Others seek to discourage non-payment by imposing onerous conditions, such as eventual lump-sum repayment of all arrears, which will inevitably produce deferred foreclosures. The FHFA and others have condemned this approach when it has been exposed, but servicers have many ways of managing those conversations to put off those seeking approval to skip their regular payments.

Second, without a sufficient financial backstop, some servicers are likely to go out of business. Their demise would create further legal tangles. The process for transferring servicing rights is not nimble even in consensual transactions. The collision of different IT systems trying to manage delinquent accounts can stymie consumers from securing relief. And when coupled with the complications of a bankruptcy, servicing transfers will generate even more frustration and futility for consumers seeking payment accommodations.

These two threats underscore the need for a vigorous regulatory response. The problem of servicers seeking to evade the CARES Act requirements can be addressed by close oversight from the CFPB and state officials, who can monitor how the companies process forbearance requests. By examining the scripts used on such calls, and listening to the audiotapes of sample calls, the regulators can ensure that consumers are being treated fairly under the new law.

For servicers in danger of bankruptcy, the FHFA and Treasury can work with state officials to make sure troubled servicers have sufficient financial backing to avoid going out of business during the current crisis. It may stick in their craw to have to provide the capital buffer these companies should have provided for themselves, but that can be sorted out later, when a more rationale safety-and-soundness regime for nonbank mortgage servicers can be devised as part of the reforms this new economic crisis will inevitably produce.
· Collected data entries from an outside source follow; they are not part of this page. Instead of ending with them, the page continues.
theorem Keeps.writeRecord {r0 s : State} (h0 : Keeps r0 s) (r : ℕ) (tag : ℕ) (status : ℕ) (fl : Flags) (seq : BitVec 48)
    (lat : ℕ) (bound : ℕ) (info : ℕ) (irq : Bool) (ok : Bool) :
    Keeps r0 (State.writeRecord s r tag status fl seq lat bound info irq ok) := by
  unfold State.writeRecord
  dsimp only
  split
  · exact h0
  · rename_i c
    have k := Keeps.emit h0 (.hostWrite (ringFn r) ((s.ring r).cqBase + BitVec.ofNat 64 (32 * (s.ring r).cqTail.toNat))
      (recordBytes (s.ring r) tag status fl seq lat bound info)) (fun e => absurd e (by simp_all))
    split
    · exact Keeps.recordFailed h0 _
    · split
      · exact Keeps.signalRing (Keeps.setRing k _ _) _
      · exact Keeps.setRing k _ _

theorem Keeps.traceRec {r0 s : State} (h0 : Keeps r0 s) (src : ℕ) (field : ℕ) (unit : ℕ) (a : BitVec 64) (b : BitVec
    64) :
    Keeps r0 (State.traceRec s src field unit a b) := by
  unfold State.traceRec
  try dsimp only
  repeat' first
    | assumption
    | with_reducible apply Keeps.count
    | with_reducible refine Keeps.foldl _ _ (fun _ _ _ => ?_) ?_
    | split
    | fail_if_no_progress with_reducible apply Keeps.update

theorem Keeps.settleRing {r0 s : State} (h0 : Keeps r0 s) (r : ℕ) :
    Keeps r0 (State.settleRing s r) := by
  unfold State.settleRing
  try dsimp only
  repeat' first
    | assumption
    | with_reducible apply Keeps.setRing
    | with_reducible refine Keeps.foldl _ _ (fun _ _ _ => ?_) ?_
    | split

theorem Keeps.finish {r0 s : State} (h0 : Keeps r0 s) (c : Cmd) (status : ℕ) (info : ℕ) (bound : ℕ) (fl : Flags) (ok
    : Bool) :
    Keeps r0 (State.finish s c status info bound fl ok) := by
  unfold State.finish
  try dsimp only
  repeat' first
    | assumption
    | with_reducible apply Keeps.setCmds
    | with_reducible apply Keeps.count
    | with_reducible apply Keeps.countFlags
    | with_reducible apply Keeps.writeRecord
    | with_reducible apply Keeps.traceRec
    | with_reducible apply Keeps.settleRing
    | with_reducible refine Keeps.foldl _ _ (fun _ _ _ => ?_) ?_
    | split
    | fail_if_no_progress with_reducible apply Keeps.update

theorem Keeps.pinLines {r0 s : State} (h0 : Keeps r0 s) (f : ℕ) :
    Keeps r0 (State.pinLines s f) := by
  unfold State.pinLines
  try dsimp only
  repeat' first
    | assumption
    | with_reducible refine Keeps.foldl _ _ (fun _ _ _ => ?_) ?_
    | split
    | fail_if_no_progress with_reducible apply Keeps.update

theorem Keeps.markPins {r0 s : State} (h0 : Keeps r0 s) (f : ℕ) :
    Keeps r0 (State.markPins s f) := by
  unfold State.markPins
  try dsimp only
  repeat' first
    | assumption
    | with_reducible apply Keeps.modField

theorem Keeps.memoryFreed {r0 s : State} (h0 : Keeps r0 s) (f : ℕ) :
    Keeps r0 (State.memoryFreed s f) := by
  unfold State.memoryFreed
  try dsimp only
  repeat' first
    | assumption
    | with_reducible refine Keeps.foldl _ _ (fun _ _ _ => ?_) ?_
    | split
    | fail_if_no_progress with_reducible apply Keeps.update

theorem Keeps.withLines {r0 s : State} (h0 : Keeps r0 s) (ls : List Line) :
    Keeps r0 (State.withLines s ls) := by
  unfold State.withLines
  try dsimp only
  repeat' first
    | assumption
    | with_reducible refine Keeps.foldl _ _ (fun _ _ _ => ?_) ?_
    | split
    | fail_if_no_progress with_reducible apply Keeps.update

theorem Keeps.freePages {r0 s : State} (h0 : Keeps r0 s) (f : ℕ) (p : Page → Bool) :
    Keeps r0 (State.freePages s f p) := by
  unfold State.freePages
  try dsimp only
  repeat' first
    | assumption
    | with_reducible apply Keeps.setField
    | with_reducible apply Keeps.memoryFreed
    | with_reducible apply Keeps.withLines
    | with_reducible refine Keeps.foldl _ _ (fun _ _ _ => ?_) ?_
    | split
    | fail_if_no_progress with_reducible apply Keeps.update

theorem Keeps.freeUnneeded {r0 s : State} (h0 : Keeps r0 s) (f : ℕ) :
    Keeps r0 (State.freeUnneeded s f) := by
  unfold State.freeUnneeded
  try dsimp only
  repeat' first
    | assumption
    | with_reducible apply Keeps.freePages

theorem Keeps.releasePages {r0 s : State} (h0 : Keeps r0 s) (f : ℕ) :
    Keeps r0 (State.releasePages s f) := by
  unfold State.releasePages
  try dsimp only
  repeat' first
    | assumption
    | with_reducible apply Keeps.pinLines
    | with_reducible apply Keeps.markPins
    | with_reducible apply Keeps.freeUnneeded

theorem Keeps.settleRate {r0 s : State} (h0 : Keeps r0 s) (f : ℕ) :
    Keeps r0 (State.settleRate s f) := by
  unfold State.settleRate
  try dsimp only
  repeat' first
    | assumption
    | with_reducible apply Keeps.modField

theorem Keeps.dropQueries {r0 s : State} (h0 : Keeps r0 s) (p : QRef → Bool) :
    Keeps r0 (State.dropQueries s p) := by
  unfold State.dropQueries
  try dsimp only
  repeat' first
    | assumption
    | with_reducible apply Keeps.releasePages
    | with_reducible apply Keeps.settleRate
    | with_reducible refine Keeps.foldl _ _ (fun _ _ _ => ?_) ?_
    | split
    | fail_if_no_progress with_reducible apply Keeps.update

theorem Keeps.hostWrite {r0 s : State} (h0 : Keeps r0 s) (fn : ℕ) (addr : ℕ) (bs : Bytes) :
    Keeps r0 (State.hostWrite s fn addr bs) := by
  unfold State.hostWrite
  split
  · exact h0
  · rename_i c
    exact Keeps.emit h0 _ (fun e => absurd e (by simp_all))

theorem Keeps.writeReply {r0 s : State} (h0 : Keeps r0 s) (c : Cmd) (writes : List (ℕ × Bytes)) :
    Keeps r0 (State.writeReply s c writes) := by
  unfold State.writeReply
  try dsimp only
  repeat' first
    | assumption
    | with_reducible apply Keeps.hostWrite
    | with_reducible refine Keeps.foldl _ _ (fun _ _ _ => ?_) ?_

theorem Keeps.landIssued {r0 s : State} (h0 : Keeps r0 s) (id : ℕ) (x : Run) :
    Keeps r0 (State.landIssued s id x) := by
  unfold State.landIssued
  try dsimp only
  repeat' first
    | assumption
    | with_reducible apply Keeps.modField

theorem Keeps.setCore {r0 s : State} (h0 : Keeps r0 s) (c : ℕ) (x : Core) :
    Keeps r0 (State.setCore s c x) := by
  unfold State.setCore
  try dsimp only
  repeat' first
    | assumption
    | with_reducible refine Keeps.foldl _ _ (fun _ _ _ => ?_) ?_
    | split
    | fail_if_no_progress with_reducible apply Keeps.update

theorem Keeps.releaseRun {r0 s : State} (h0 : Keeps r0 s) (id : ℕ) (x : Run) :
    Keeps r0 (State.releaseRun s id x) := by
  unfold State.releaseRun
  try dsimp only
  repeat' first
    | assumption
    | with_reducible apply Keeps.modField
    | with_reducible apply Keeps.landIssued
    | with_reducible apply Keeps.setCore
    | with_reducible apply Keeps.countField
    | with_reducible refine Keeps.foldl _ _ (fun _ _ _ => ?_) ?_
    | split
    | fail_if_no_progress with_reducible apply Keeps.update

theorem Keeps.endRun {r0 s : State} (h0 : Keeps r0 s) (id : ℕ) (c : Cmd) (status : ℕ) (withdrawn : Option ℕ) (cycles
    : List ℕ) (replyOk : Bool) (recordOk : Bool) :
    Keeps r0 (State.endRun s id c status withdrawn cycles replyOk recordOk) := by
  unfold State.endRun
  try dsimp only
  repeat' first
    | assumption
    | with_reducible apply Keeps.finish
    | with_reducible apply Keeps.writeReply
    | with_reducible apply Keeps.releaseRun
    | with_reducible refine Keeps.foldl _ _ (fun _ _ _ => ?_) ?_
    | split

theorem Keeps.setUnit {r0 s : State} (h0 : Keeps r0 s) (ty : ℕ) (n : ℕ) (u : UnitRec) :
    Keeps r0 (State.setUnit s ty n u) := by
  unfold State.setUnit
  try dsimp only
  repeat' first
    | assumption
    | with_reducible refine Keeps.foldl _ _ (fun _ _ _ => ?_) ?_
    | split
    | fail_if_no_progress with_reducible apply Keeps.update

theorem Keeps.undo {r0 s : State} (h0 : Keeps r0 s) (c : Cmd) :
    Keeps r0 (State.undo s c) := by
  unfold State.undo
  try dsimp only
  repeat' first
    | assumption
    | with_reducible apply Keeps.releasePages
    | with_reducible apply Keeps.setCmds
    | with_reducible refine Keeps.foldl _ _ (fun _ _ _ => ?_) ?_
    | split
    | fail_if_no_progress with_reducible apply Keeps.update

theorem Keeps.stopCmd {r0 s : State} (h0 : Keeps r0 s) (c : Cmd) (status : ℕ) (withdrawn : Option ℕ) :
    Keeps r0 (State.stopCmd s c status withdrawn) := by
  unfold State.stopCmd
  try dsimp only
  repeat' first
    | assumption
    | with_reducible apply Keeps.finish
    | with_reducible apply Keeps.dropQueries
    | with_reducible apply Keeps.endRun
    | with_reducible apply Keeps.setUnit
    | with_reducible apply Keeps.undo
    | with_reducible refine Keeps.foldl _ _ (fun _ _ _ => ?_) ?_
    | split
    | fail_if_no_progress with_reducible apply Keeps.update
In the meantime, the ultimate magnitude of the economic downturn will dictate whether this strategy of “flattening the foreclosure curve” can succeed in averting another housing crisis. The streamlined forbearance process has introduced new risks of moral hazard, and the bump this spring in household income from federal infusions has masked an accurate assessment of the extent of the current economic distress. But the essential policy approach to infirmities in the housing market seems much clearer now than it did a decade ago.